Los guerreros mexicas resistían con heroicidad; los brujos lanzaban encantamientos en contra de los enemigos. Todo fue inútil. Los dirigentes de la Triple Alianza entendieron llenos de pesar que había llegado la hora de la rendición. Para entonces, la ciudad había permanecido sitiada cerca de 114 eternos días. No había nada más que hacer. Los tlatoanis de Tlacopan, Azcapotzalco y Texcoco le comunicaron a Cuauhtémoc su decisión. Todo había acabado. No existía ningún futuro.
Las crónicas aseguran que llovió toda la noche y que apareció una enorme columna de fuego que se perdió a la mitad del lago.

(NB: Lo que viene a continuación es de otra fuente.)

/-- The bank of a DRAM address: its index in BANKMAP (R37, R38, R48). -/
def Tower.sel (t : Tower) (pa : Nat) : Nat :=
  (bitsOf pa 12 7) ^^^ ((bitsOf pa 18 13) &&& (bitsOf t.chash.toNat 5 0)) ^^^ ((bitsOf pa 24 19) &&& (bitsOf t.chash.toNat 13 8))
def Tower.bankOf (t : Tower) (ta : Nat) : Nat :=
  let pc := t.sel ta
  let live := (List.range 16).filter fun b => !t.condemnedEff.contains (pc * 16 + b)
  pc * 16 + live.getD (ta / setBytes) 0

/-- The pinned-slice window that a tower-local address falls in, and the offset within it (R19). -/
def pinnedWindow (ta : Nat) : Option (Nat × Nat) :=
  if 0x080000000000 ≤ ta && ta < 0x080000000000 + 4 * 0x10000000 then
    some ((ta - 0x080000000000) / 0x10000000, (ta - 0x080000000000) % 0x10000000)
  else none

/-- A pinned slice holds 192 MiB (R19). -/
def pinnedBytes : Nat := 192 * 2 ^ 20

/-- The address lies in tower DRAM under the bank sets in effect (R37). -/
def State.inDram (s : State) (pa : Nat) : Bool := paRegion pa < 12 && paLocal pa < (s.tower (paRegion pa)).sets * setBytes

/-- The address lies in a pinned slice in pinned mode (R19). -/
def State.inPinned (s : State) (pa : Nat) : Bool :=
  paRegion pa < 12 &&
  match pinnedWindow (paLocal pa) with
  | some (w, o) => (s.tower (paRegion pa)).pinned.getLsbD w && o < pinnedBytes
  | none => false

/-- The bank and row of a DRAM address (R37, R47; log entry 48). -/
def Tower.rowAt (t : Tower) (ta : Nat) : Nat × Nat := (t.bankOf ta, Config.rowOf (ta % setBytes / 8192))

/-- An address lies in a row that needs repair and has no spare (R47). -/
def State.inBadRow (s : State) (pa : Nat) : Bool :=
  let t := s.tower (paRegion pa)
  !t.badRows.isEmpty && s.inDram pa && t.badRows.contains (t.rowAt (paLocal pa))

/-- Far-tier decoder n: enabled, with its range (R81). -/
def Fabric.decodes (f : Fabric) (n : Nat) (o : Nat) : Bool :=
  if h : n < 4 then
    let d := f.fardec[n].toNat
    let b := f.farbase[n].toNat % 2 ^ 13 * 2 ^ 30
    bitOf d 31 && b ≤ o && o < b + d % 2 ^ 14 * 2 ^ 30
  else false

/-- The decoder that maps an offset of region 0xD (R81): the lowest-numbered enabled one. -/
def Fabric.decoder (f : Fabric) (o : Nat) : Option Nat := (List.range 4).find? fun n => f.decodes n o

/-- The CXL port and the device address of an offset of region 0xD (R81). -/
def Fabric.farPort (f : Fabric) (o : Nat) : Option (Nat × Nat) :=
  (f.decoder o).map fun n =>
    let d := (if h : n < 4 then f.fardec[n] else 0).toNat
    let b := (if h : n < 4 then f.farbase[n] else 0).toNat % 2 ^ 13 * 2 ^ 30
    let ways := 2 ^ (bitsOf d 30 29)
    let gran := match bitsOf d 28 27 with | 0 => 2 ^ 12 | 1 => 2 ^ 16 | _ => 2 ^ 21
    ((bitsOf d 23 22 + (o - b) / gran % ways) % 4, (o - b) / (gran * ways) * gran + (o - b) % gran)
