/-- A held thread that may be reissued becomes READY (R134). -/
def State.reissue (s : State) (k i : Nat) (th : Thread) : Thread :=
  match th.st with
  | .held fid va => if s.mayReissue k i fid va then th.wake s.now else th
  | _ => th

/-- Held threads of a team that may be reissued become READY (R134). -/
def State.wakeHeld (s : State) (k : Nat) : State :=
  match s.team? k with
  | none => s
  | some t => s.modTeam k fun u => { u with threads := (List.range t.threads.length).zipWith (s.reissue k) u.threads }

/-- A failed entry leaves the log without effect, and its thread receives the cause; one that has exited halts its team (R201). -/
def State.failEntry (s : State) (e : LogEntry) (cause : Byte) (info : Word) : State :=
  let s := s.dropEntry e
  let s := if e.gone then s.haltTeam e.team cause else s.deferTrap e.team e.tid e.id { cause := cause, addr := e.va, info := info }
  s.wakeHeld e.team

/-- Entries replay in log order: before an entry go the earlier ones of its team on its page, of its thread on its bytes, and those of its core that replay too on its page (R178, R200). -/
def State.replayTurn (s : State) (e : LogEntry) : Bool :=
  let page (x : LogEntry) := (s.team? x.team).map fun t => (t.pcore, rootAsid (s.root t), x.va.toNat / 4096)
  (s.sideLog.takeWhile fun x => x.id != e.id).all fun x =>
    if x.team == e.team then !(x.va.toNat / 4096 == e.va.toNat / 4096 || (x.tid == e.tid && overlap x.va.toNat x.size e.va.toNat e.size))
    else !(x.fid.isNone && page x == page e && (match s.team? x.team with | some t => t.status == .resident | none => false))

/-- Older accesses of the thread to the bytes of an entry have been performed (R164). -/
def State.replayOrder (s : State) (e : LogEntry) (p : Place) : Bool :=
  s.reqs.all fun q => !(q.id < e.id && q.isOf e.team e.tid e.gone && q.loc.overlaps q.size (.glob e.va p) e.size)

/-- The kind of an entry for the checks of R190. -/
def LogEntry.kind (e : LogEntry) : Kind := if !e.reduction then .store else if e.op == 0xFF then .redc else .red

/-- The agent, of an entry's team. -/
def State.teamAgent (s : State) (k : Nat) : Agent := match s.team? k with | some t => s.agentOf t | none => .hub s.fab.node

/-- A relaxed read of a tagged line by a thread's replayed reduction is remembered for its next acquire fence (R174). -/
def State.noteReplay (s : State) (e : LogEntry) (p : Place) : State :=
  if e.gone || isAcq e.ord then s
  else
    match s.readTag p with
    | (none, s) => s
    | (some tg, s) => s.modThread e.team e.tid fun t => { t with reads := t.reads ++ [(e.va, tg)] }

/-- A replayed entry's write is performed at its local place (R178, R200). -/
def State.replayAt (s : State) (e : LogEntry) (t : Team) (p : Place) : State :=
  let via := atHub (pcTower t.pcore) (e.reduction || p.eff e.ty == .nc) e.sc
  if !e.reduction then ((s.storeBytes t.pcore via p e.data).tagWrite p.pa e.ord e.sc e.fs (s.teamAgent e.team))
  else if e.op == 0xFF then
    ((s.noteReplay e p).combine (pcTower t.pcore) p (leNat e.data)).tagWrite p.pa e.ord e.sc e.fs (s.teamAgent e.team)
  else
    let (old, s) := (s.noteReplay e p).devRead via p e.size
    ((s.storeBytes t.pcore via p (((AOp.atop e.op).apply old e.data).getD old)).tagWrite p.pa e.ord e.sc e.fs (s.teamAgent e.team))

/-- A replayed entry that is not performed in one step becomes a request: to a peer (R76), or over PCIe to the host (R106); it keeps its number, and so its place among the
accesses of its thread (R164, R200). -/
def State.replaySend (s : State) (e : LogEntry) (p : Place) : State :=
  let act : Act := if e.reduction then .atomic 0 (.atop e.op) e.data false else .store e.data
  let r : Req := {
    id := e.id, team := e.team, tid := e.tid, mates := [], flag := none, act := act, loc := .glob e.va p
    size := e.size, sc := e.sc, ord := e.ord, ty := e.ty, phase := .pending, at_ := 0, fs := e.fs, after := []
    dead := if e.gone then [e.tid] else [], iw := e.iw, early := false, seen := [], peeked := [], vals := none, landed := [], got := none }
  { s with reqs := s.reqs ++ [r] }

/-- A place on the non-coherent route to the host (R105). -/
def Place.pcie (p : Place) : Bool := p.node.isNone && paRegion p.pa == 0xE && !hostCoherent p.pa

Al día siguiente, Cuauhtémoc, último huey tlatoani de México-Tenochtitlan, se entregó pacíficamente a los españoles. “Los mexicas ya no pelearán más cuando vean que su príncipe ha sido capturado”, aseguró. Después, ya frente a Cortés, le pidió: “Toma ese puñal que tienes en la cintura y mátame”. Había asumido se destino: se entregaba como víctima de sacrificio.
El conquistador trató de tranquilizarlo. Le aseguró que ni él ni su pueblo tenían nada que temer.
Para entonces, la huida era general y el saqueo y las muertes a manos de los españoles apenas estaban comenzando.
En uno de los muros de la iglesia de la Concepción, en el cruce de las calles Tenochtitlan y Constancia, en el barrio de Tepito, se encuentra incrustada una placa que sentencia: “Tequipeuhcan (lugar donde empezó la esclavitud). Aquí fue hecho prisionero el Emperador Cuauhtemotzin la tarde del 13 de agosto de 1521”.